--- Task prompt ---
In the data that follows, how many lines include the string "moved"? Answer with the number alone.
***** Working data *****
-- ==== Sys2Proof/Laws/Operands.lean ====
section
/-!
SUPPORT. What each operand reader can do (41_integer.md R120–R125; 43_string.md R190; 46_field_decoder.md R284), said once: where
it answers, the cursor has moved forward within the operand and the value is in its range; and which errors it raises.
-/

namespace Sys2Proof.Machine

/-- The loop of IntDecode: the value is at most INT_MAX, and the cursor moved over at least one octet and stays within the
operand (R120, R124). -/
theorem intGroups_ok {inp : OctetString} {left pos m v w p : Nat} (h : intGroups inp left pos m v = .ok (w, p)) :
    w ≤ Config.intMax ∧ v ≤ w ∧ pos < p ∧ p ≤ inp.length ∧ p ≤ pos + left := by
  induction left generalizing pos m v with
  | zero => cases h
  | succ left ih =>
    unfold intGroups at h
    split at h
    · cases h
    · rename_i c hc
      have hlen : pos < inp.length := by
        rw [List.getElem?_eq_some_iff] at hc
        exact hc.1
      simp only at h
      split at h
      · obtain ⟨h1, h2, h3, h4, h5⟩ := ih h
        exact ⟨h1, by omega, by omega, h4, by omega⟩
      · split at h
        · cases h
        · cases h
          exact ⟨by omega, by omega, by omega, hlen, by omega⟩

theorem intGroups_error {inp : OctetString} {left pos m v : Nat} {e : Err} (h : intGroups inp left pos m v = .error e) :
    e = .unexpectedEndOfStream ∨ e = .integerLimitExceeded := by
  induction left generalizing pos m v with
  | zero => cases h; exact .inr rfl
  | succ left ih =>
    unfold intGroups at h
    split at h
    · cases h; exact .inl rfl
    · simp only at h
      split at h
      · exact ih h
      · split at h
        · cases h; exact .inr rfl
        · cases h

/-- IntDecode after its first octet: the cursor does not move backwards and stays within the operand (R22, R124). -/
theorem intRest_ok {n low : Nat} {inp : OctetString} {pos v p : Nat} (h : intRest n low inp pos = .ok (v, p)) :
    pos ≤ p ∧ (p = pos ∧ v = low ∧ low < 2 ^ n - 1 ∨ pos < p ∧ p ≤ inp.length ∧ v ≤ Config.intMax) := by
  unfold intRest at h
  split at h
  · cases h
    exact ⟨Nat.le_refl _, .inl ⟨rfl, rfl, by assumption⟩⟩
  · obtain ⟨h1, -, h3, h4, -⟩ := intGroups_ok h
    exact ⟨by omega, .inr ⟨h3, h4, h1⟩⟩

theorem intRest_pos_le {n low : Nat} {inp : OctetString} {pos v p : Nat} (h : intRest n low inp pos = .ok (v, p))
    (hpos : pos ≤ inp.length) : p ≤ inp.length := by
  obtain ⟨-, ⟨rfl, -⟩ | ⟨-, h, -⟩⟩ := intRest_ok h <;> assumption

theorem intRest_error {n low : Nat} {inp : OctetString} {pos : Nat} {e : Err} (h : intRest n low inp pos = .error e) :
    e = .unexpectedEndOfStream ∨ e = .integerLimitExceeded := by
  unfold intRest at h
  split at h
  · cases h
  · exact intGroups_error h

theorem intDecode_ok {n : Nat} {inp : OctetString} {pos v p : Nat} (h : intDecode n inp pos = .ok (v, p)) :
    ∃ b, inp[pos]? = some b ∧ intRest n (b.toNat % 2 ^ n) inp (pos + 1) = .ok (v, p) := by
  unfold intDecode at h
  split at h
  · cases h
  · exact ⟨_, by assumption, h⟩

theorem intDecode_error {n : Nat} {inp : OctetString} {pos : Nat} {e : Err} (h : intDecode n inp pos = .error e) :
    e = .unexpectedEndOfStream ∨ e = .integerLimitExceeded := by
  unfold intDecode at h
  split at h
  · cases h; exact .inl rfl
  · exact intRest_error h

/-- The walk raises only EosDecodedLiterally, but for an empty slot, which is a malformed bit stream (R160). -/
theorem HufWalk.lookups_error {fuel : Nat} {w : HufWalk} {e : Err} (h : w.lookups fuel = .error e) :
    e = .eosDecodedLiterally ∨ e = .invalidHuffmanPadding := by
  induction fuel generalizing w with
  | zero => cases h
  | succ fuel ih =>
    unfold HufWalk.lookups at h
    split at h
    · split at h
      · split at h
        · rename_i he
          cases h
          unfold HufWalk.emit at he
          split at he
          · cases he; exact .inl rfl
          · cases he
        · exact ih h
      · exact ih h
      · cases h; exact .inr rfl
    · cases h

theorem HufWalk.feed_error {w : HufWalk} {data : OctetString} {e : Err} (h : w.feed data = .error e) :
    e = .eosDecodedLiterally ∨ e = .invalidHuffmanPadding := by
  induction data generalizing w with
  | nil => cases h
  | cons b data ih =>
    unfold HufWalk.feed at h
    split at h
    · rename_i he
      cases h
      exact HufWalk.lookups_error he
    · exact ih h

theorem HufWalk.drain_error {fuel : Nat} {w : HufWalk} {e : Err} (h : w.drain fuel = .error e) :
    e = .eosDecodedLiterally := by
  induction fuel generalizing w with
  | zero => cases h
  | succ fuel ih =>
    unfold HufWalk.drain at h
    split at h
    · split at h
      · split at h
        · split at h
          · rename_i he
            cases h
            unfold HufWalk.emit at he
            split at he
            · cases he; rfl
            · cases he
          · exact ih h
        · cases h
      · cases h
      · cases h
    · cases h

/-- HufDecode raises EosDecodedLiterally or InvalidHuffmanPadding and nothing else (R167). -/
theorem hufDecode_error {strict : Bool} {data : OctetString} {e : Err} (h : hufDecode strict data = .error e) :
    e = .eosDecodedLiterally ∨ e = .invalidHuffmanPadding := by
  unfold hufDecode at h
  split at h
  · rename_i he
    cases h
    exact HufWalk.feed_error he
  · split at h
    · rename_i he
      cases h
      exact .inl (HufWalk.drain_error he)
    · unfold HufWalk.finish at h
      split at h
      · cases h; exact .inr rfl
      · split at h
        · cases h; exact .inr rfl
        · cases h

/-- The content of a string: the cursor stands after its strLen octets, within the operand (R190). -/
theorem strContent_ok {strict h : Bool} {strLen : Nat} {inp : OctetString} {pos p : Nat} {s : OctetString}
    (hs : strContent strict h strLen inp pos = .ok (s, p)) : p = pos + strLen ∧ strLen ≤ inp.length - pos := by
  unfold strContent at hs
  split at hs
  · cases hs
  · simp only at hs
    split at hs
    · split at hs
      · cases hs
      · cases hs
        exact ⟨rfl, by omega⟩
    · cases hs
      exact ⟨rfl, by omega⟩

theorem strRest_pos_le {strict h : Bool} {low : Nat} {inp : OctetString} {pos p : Nat} {s : OctetString}
    (hs : strRest strict h low inp pos = .ok (s, p)) (hpos : pos ≤ inp.length) : pos ≤ p ∧ p ≤ inp.length := by
  unfold strRest at hs
  split at hs
  · cases hs
  · rename_i strLen q hint
    have h1 := intRest_ok hint
    have h2 := intRest_pos_le hint hpos
    have h3 := strContent_ok hs
    omega

/-- A string literal takes at least one octet and ends within the operand (R190). -/
theorem strDecode_pos {strict : Bool} {inp : OctetString} {pos p : Nat} {s : OctetString}
    (hs : strDecode strict inp pos = .ok (s, p)) : pos < p ∧ p ≤ inp.length := by
  unfold strDecode at hs
  split at hs
  · cases hs
  · rename_i b hb
    have : pos < inp.length := by
      rw [List.getElem?_eq_some_iff] at hb
      exact hb.1
    have := strRest_pos_le hs (by omega)
    omega

theorem nameOperand_pos {strict : Bool} {t : DynTable} {ni : Nat} {inp : OctetString} {pos p : Nat} {s : OctetString}
    (hs : nameOperand strict t ni inp pos = .ok (s, p)) (hpos : pos ≤ inp.length) : pos ≤ p ∧ p ≤ inp.length := by
  unfold nameOperand at hs
  split at hs
  · split at hs
    · cases hs
    · cases hs
      exact ⟨Nat.le_refl _, hpos⟩
  · have := strDecode_pos hs
    omega

/-- The operands of a literal end within the operand, after the name and the value (R284). -/
theorem literalOperands_pos {strict : Bool} {t : DynTable} {n low : Nat} {inp : OctetString} {pos p : Nat}
    {name value : OctetString} (h : literalOperands strict t n low inp pos = .ok (name, value, p))
    (hpos : pos ≤ inp.length) : pos < p ∧ p ≤ inp.length := by
  unfold literalOperands at h
  split at h
  · cases h
  · rename_i ni q hint
    have h1 := intRest_ok hint
    have h2 := intRest_pos_le hint hpos
    split at h
    · cases h
    · rename_i hname
      have h3 := nameOperand_pos hname h2
      split at h
      · cases h
      · rename_i hvalue
        have h4 := strDecode_pos hvalue
        cases h
        omega

theorem DynTable.get_error {t : DynTable} {i : Nat} {e : Err} (h : t.get i = .error e) : e = .invalidTableIndex := by
  unfold DynTable.get at h
  split at h
  · cases h; rfl
  · split at h
    · split at h
      · cases h
      · cases h; rfl
    · split at h
      · cases h
      · cases h; rfl

/-- What a string literal raises (R322–R325). -/
theorem strRest_error {strict h : Bool} {low : Nat} {inp : OctetString} {pos : Nat} {e : Err}
    (hs : strRest strict h low inp pos = .error e) :
    e = .unexpectedEndOfStream ∨ e = .integerLimitExceeded ∨ e = .eosDecodedLiterally ∨
      e = .invalidHuffmanPadding := by
  unfold strRest at hs
  split at hs
  · rename_i he
    cases hs
    rcases intRest_error he with h | h <;> simp [h]
  · unfold strContent at hs
    split at hs
    · cases hs; simp
    · simp only at hs
      split at hs
      · split at hs
        · rename_i he
          cases hs
          rcases hufDecode_error he with h | h <;> simp [h]
        · cases hs
      · cases hs

theorem strDecode_error {strict : Bool} {inp : OctetString} {pos : Nat} {e : Err}
    (hs : strDecode strict inp pos = .error e) :
    e = .unexpectedEndOfStream ∨ e = .integerLimitExceeded ∨ e = .eosDecodedLiterally ∨
      e = .invalidHuffmanPadding := by
  unfold strDecode at hs
  split at hs
  · cases hs; simp
  · exact strRest_error hs

/-- What the operands of a literal raise (R284, R331). -/
theorem literalOperands_error {strict : Bool} {t : DynTable} {n low : Nat} {inp : OctetString} {pos : Nat} {e : Err}
    (h : literalOperands strict t n low inp pos = .error e) :
    e = .unexpectedEndOfStream ∨ e = .integerLimitExceeded ∨ e = .eosDecodedLiterally ∨
      e = .invalidHuffmanPadding ∨ e = .invalidTableIndex := by
  unfold literalOperands at h
  split at h
  · rename_i he
    cases h
    rcases intRest_error he with h | h <;> simp [h]
  · split at h
    · rename_i he
      cases h
      unfold nameOperand at he
      split at he
      · split at he
        · rename_i hget
          cases he
          simp [DynTable.get_error hget]
        · cases he
      · rcases strDecode_error he with h | h | h | h <;> simp [h]
    · split at h
      · rename_i he
        cases h
        rcases strDecode_error he with h | h | h | h <;> simp [h]
      · cases h

end Sys2Proof.Machine
end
*****
--- Reply to the exercise ---
2